Create a Redis cluster (replication group with 2 nodes):
aws elasticache create-replication-group \
--replication-group-id al-redis \
--replication-group-description "AssemblyLine Redis" \
--engine redis \
--cache-node-type cache.t3.medium \
--num-cache-clusters 2 \
--cache-subnet-group-name <your-subnet-group> \
--security-group-ids <your-redis-sg> \
--region us-east-1
ACM Certificate¶
Request a certificate for your domain:
aws acm request-certificate \
--domain-name assemblyline.example.com \
--validation-method DNS \
--region us-east-1
# Note the certificate ARN output — you'll need it for the Helm values
# Complete DNS validation as prompted
IAM Roles & Policies¶
Cluster Role¶
The EKS cluster service role needs:
AmazonEKSClusterPolicy
arn:aws:iam::<AWS_ACCOUNT_ID>:role/<YOUR_CLUSTER_ROLE>
Node Group Role¶
The EC2 node group role needs:
AmazonEKSWorkerNodePolicyAmazonEKS_CNI_PolicyAmazonEC2ContainerRegistryReadOnlyAmazonSSMManagedInstanceCore(optional, for SSM access)
arn:aws:iam::<AWS_ACCOUNT_ID>:role/<YOUR_NODE_GROUP_ROLE>
S3 IRSA Role¶
Create an IAM role for Service Account (IRSA) to allow pods to access S3 without static credentials:
# 1. Create OIDC provider for the cluster (one-time)

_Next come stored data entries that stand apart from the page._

/-- MRELU (R351). -/
def execMrelu (p : Option Pfx) (d a : BitVec 4) (s : State) : Host.Outcome State Fault Refusal :=
  runInstr (pairLen p) (do
    lanesHeld (wordVal (encode (.mrelu p d a)))
    byRule (pfxOf p) d fun x i => mreluRule (x.moment a.toNat i)) s

/-- MSIG (R352). -/
def execMsig (p : Option Pfx) (d a : BitVec 4) (s : State) : Host.Outcome State Fault Refusal :=
  runInstr (pairLen p) (do
    lanesHeld (wordVal (encode (.msig p d a)))
    byRule (pfxOf p) d fun x i => msigRule (x.moment a.toNat i)) s

/-- MEXP (R353). -/
def execMexp (p : Option Pfx) (d a : BitVec 4) (s : State) : Host.Outcome State Fault Refusal :=
  runInstr (pairLen p) (do
    lanesHeld (wordVal (encode (.mexp p d a)))
    byRule (pfxOf p) d fun x i => mexpRule (x.moment a.toNat i)) s

/-- MSQR (R354). -/
def execMsqr (p : Option Pfx) (d a : BitVec 4) (s : State) : Host.Outcome State Fault Refusal :=
  runInstr (pairLen p) (do
    lanesHeld (wordVal (encode (.msqr p d a)))
    byRule (pfxOf p) d fun x i => msqrRule (x.moment a.toNat i)) s

/-! ## MMOVE (R356 to R359) -/

/-- MSET (R356). -/
def execMset (p : Option Pfx) (d : BitVec 4) (a b : BitVec 5) (s : State) : Host.Outcome State Fault Refusal :=
  runInstr (pairLen p) (do
    lanesHeld (wordVal (encode (.mset p d a b)))
    let q := pfxOf p
    let x ← getSlot
    match (x.enabledLanes q).find? fun i => negative32 (x.elem b 32 i) with
    | some i => trap .mvneg (mvnegVal 2 i (x.elem b 32 i))
    | none => do
      mapMoments q d fun i => (x.elem a 32 i, if x.elem b 32 i = 2 ^ 31 then 0 else x.elem b 32 i)
      pure .next) s

/-- MMEAN (R356). -/
def execMmean (p : Option Pfx) (d : BitVec 5) (a : BitVec 4) (s : State) : Host.Outcome State Fault Refusal :=
  runInstr (pairLen p) (do
    lanesHeld (wordVal (encode (.mmean p d a)))
    mapElems (pfxOf p) 32 d fun x i => ⟨(x.moment a.toNat i).1, 0#6⟩
    pure .next) s

/-- MVAR (R356). -/
def execMvar (p : Option Pfx) (d : BitVec 5) (a : BitVec 4) (s : State) : Host.Outcome State Fault Refusal :=
  runInstr (pairLen p) (do
    lanesHeld (wordVal (encode (.mvar p d a)))
    mapElems (pfxOf p) 32 d fun x i => ⟨(x.moment a.toNat i).2, 0#6⟩
    pure .next) s

/-- One lane of MCOLL (R357): `k` is K, `z` the normal sample. -/
def collapse (mode k z : Nat) (e : Moment) : FRes :=
  let pair := fun (r : Seq32) => (⟨r.1, r.2⟩ : FRes)
  let (sd, fl) := sqrt32 e.2 0#6
  let addScaled := fun (f g : Nat) =>
    let (t, fl) := s2 fpMul f g fl
    pair (s2 fpAdd e.1 t fl)
  match mode with
  | 0 => ⟨e.1, 0#6⟩
  | 1 => addScaled k sd
  | 2 => addScaled sd z
  | 3 => ⟨e.2, 0#6⟩
  | _ => ⟨sd, fl⟩

/-- MCOLL (R357): `.sample` takes one generator output for each element, enabled or not. -/
def execMcoll (p : Option Pfx) (mode : BitVec 3) (d : BitVec 5) (a : BitVec 4) (s : State) : Host.Outcome State Fault Refusal :=
  runInstr (pairLen p) (do
    lanesHeld (wordVal (encode (.mcoll p mode d a)))
    let x ← getSlot
    let os ← eachM (fun _ => rngNext) (List.range (if mode = 2#3 then x.lanes else 0))
    let k := (x.x.get 0#64 6).toNat % 2 ^ 32
    mapElems (pfxOf p) 32 d fun x i =>
      collapse mode.toNat k (normalOf 6#3 (os.getD i 0#64)) (x.moment a.toNat i)
    pure .next) s

/-- The addresses of the enabled elements of MLD and MST (R358). -/
def Slot.momentAddrs (x : Slot) (q : Pfx) (c : Cap) (off : BitVec 5) : List (Option Int) :=
  (List.range x.lanes).map fun i =>
    if x.enabled q 32 i then some (c.cursor + 64 * off.toInt + 8 * i) else none

/-- What MLD writes from what its elements hold, or MVNEG at the first lane with a negative variance (R346, R358). -/
def mldEnd (p : Option Pfx) (d : BitVec 4) (got : SMap Nat) : Exec Unit := do
  let q := pfxOf p
  let x ← getSlot
  let var := fun i => got.get 0 i / 2 ^ 32
  match (x.enabledLanes q).find? fun i => negative32 (var i) with
  | some i => trap .mvneg (mvnegVal 1 i (var i))
  | none => mapMoments q d fun i => (got.get 0 i % 2 ^ 32, if var i = 2 ^ 31 then 0 else var i)

/-- MLD (R358): a load whose elements are 8 bytes (R242). -/
def execMld (p : Option Pfx) (d : BitVec 4) (k : BitVec 3) (off : BitVec 5) (s : State) : Host.Outcome State Fault Refusal :=
  runInstr (pairLen p) (do
    lanesHeld (wordVal (encode (.mld p d k off)))
    let x ← getSlot
    let c ← kreg k
    let ps ← elemPlaces c 8 true (x.momentAddrs (pfxOf p) c off)
    loadElems (.mld p d k off) 8 ps (mldEnd p d)) s

/-- MST (R358). -/
def execMst (p : Option Pfx) (d : BitVec 4) (k : BitVec 3) (off : BitVec 5) (s : State) : Host.Outcome State Fault Refusal :=
  runInstr (pairLen p) (do
    lanesHeld (wordVal (encode (.mst p d k off)))
    let q := pfxOf p
    let x ← getSlot
    let c ← kreg k
    let ps ← elemPlaces c 8 false (x.momentAddrs q c off)
    storeSlot
    let n ← newNo
    let _ ← eachM (fun (i : Nat) =>
      match ps.getD i none with
      | none => pure ()
      | some (pl, v) => storePlace pl n v (toBytes 8 (momentBits (x.moment d.toNat i))) false false) (List.range ps.length)
    pure .next) s

/-- Whether FP32 bits are a NaN, an infinity. -/
def isNan32 (b : Nat) : Bool := (Fp.ofBits fp32 b).isNan
def isInf32 (b : Nat) : Bool := match Fp.ofBits fp32 b with | .inf _ => true | _ => false

/-- MCHK's summary of the enabled elements (R359). -/
def Slot.summary (x : Slot) (q : Pfx) (a : Nat) : Nat :=
  let es := (x.enabledLanes q).map fun i => (i, x.moment a i)
  let odd := es.filter fun e => isNan32 e.2.1 || isInf32 e.2.1 || isNan32 e.2.2 || isInf32 e.2.2
  let bit := fun (i : Nat) (b : Bool) => if b then 2 ^ i else 0
  ((odd.head?.map Prod.fst).getD 0xFFFF_FFFF) * 2 ^ 32 + odd.length * 2 ^ 16 +
    bit 4 (es.any fun e => e.2.2 == 0) + bit 3 (es.any fun e => isInf32 e.2.2) + bit 2 (es.any fun e => isInf32 e.2.1) +
    bit 1 (es.any fun e => isNan32 e.2.2) + bit 0 (es.any fun e => isNan32 e.2.1)

/-- MCHK (R359). -/
def execMchk (p : Option Pfx) (d : Dst) (a : BitVec 4) (s : State) : Host.Outcome State Fault Refusal :=
  runInstr (pairLen p) (do
    lanesHeld (wordVal (encode (.mchk p d a)))
    let x ← getSlot
    dst d (BitVec.ofNat 64 (x.summary (pfxOf p) a.toNat))
    pure .next) s

end Sys2Proof.Machine
end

eksctl utils associate-iam-oidc-provider --cluster assemblyline-cluster --approve --region us-east-1
# 2. Create the IAM role with S3 permissions
# Trust policy must reference the EKS OIDC provider and the specific service account
| Parameter | Value |
|---|---|
| Role ARN | arn:aws:iam::<AWS_ACCOUNT_ID>:role/<YOUR_S3_IRSA_ROLE> |
| Service Account | assemblyline in namespace al |
| Bucket | <YOUR_S3_BUCKET> |
The role needs this S3 policy:
{
"Version": "2012-10-17",
"Statement": [
{
"Effect": "Allow",
"Action": ["s3:GetObject", "s3:PutObject", "s3:DeleteObject", "s3:ListBucket"],
"Resource": [
"arn:aws:s3:::<YOUR_S3_BUCKET>",
"arn:aws:s3:::<YOUR_S3_BUCKET>/*"
]
}
]
}
ALB Controller IRSA¶
The AWS Load Balancer Controller needs its own IRSA role with the standard ALB controller IAM policy. See AWS docs.
Kubernetes Add-ons¶
AWS Load Balancer Controller¶
Pass --set vpcId=<YOUR_VPC_ID> (or add --aws-vpc-id arg) to bypass IMDS VPC lookup. Without this, the controller will crash if IMDS hop limit is 1.
# Add the EKS Helm repo
helm repo add eks https://aws.github.io/eks-charts
helm repo update
# Install the controller
helm install aws-load-balancer-controller eks/aws-load-balancer-controller \
-n kube-system \
--set clusterName=assemblyline-cluster \
--set serviceAccount.create=true \
--set serviceAccount.annotations."eks\.amazonaws\.com/role-arn"=<ALB_CONTROLLER_ROLE_ARN> \
--set replicaCount=2 \
--set vpcId=<YOUR_VPC_ID>
Verification
# Should show 2/2 READY
kubectl get deployment -n kube-system aws-load-balancer-controller
EBS CSI Driver¶
Required for gp2 PersistentVolumes (Elasticsearch data):
# Install as EKS managed add-on
aws eks create-addon \
--cluster-name assemblyline-cluster \
--addon-name aws-ebs-csi-driver \
--service-account-role-arn <EBS_CSI_ROLE_ARN> \
--region us-east-1
Verification
# Should show provisioner: kubernetes.io/aws-ebs
kubectl get storageclass gp2
Cluster Autoscaler (Optional)¶
If using cluster autoscaler, install it and ensure node group ASG tags include:
k8s.io/cluster-autoscaler/enabled = true
k8s.io/cluster-autoscaler/assemblyline-cluster = owned
AssemblyLine Helm Deployment¶
Add Helm Repository¶
helm repo add assemblyline https://cybercentrecanada.github.io/assemblyline-helm-chart/
helm repo update
# Verify chart availability
helm search repo assemblyline/assemblyline --versions
Create Namespace & Secrets¶
# Create namespace
kubectl create namespace al
# The Helm chart auto-generates most secrets, but you may want to pre-create:
# - assemblyline-system-passwords (contains datastore-password)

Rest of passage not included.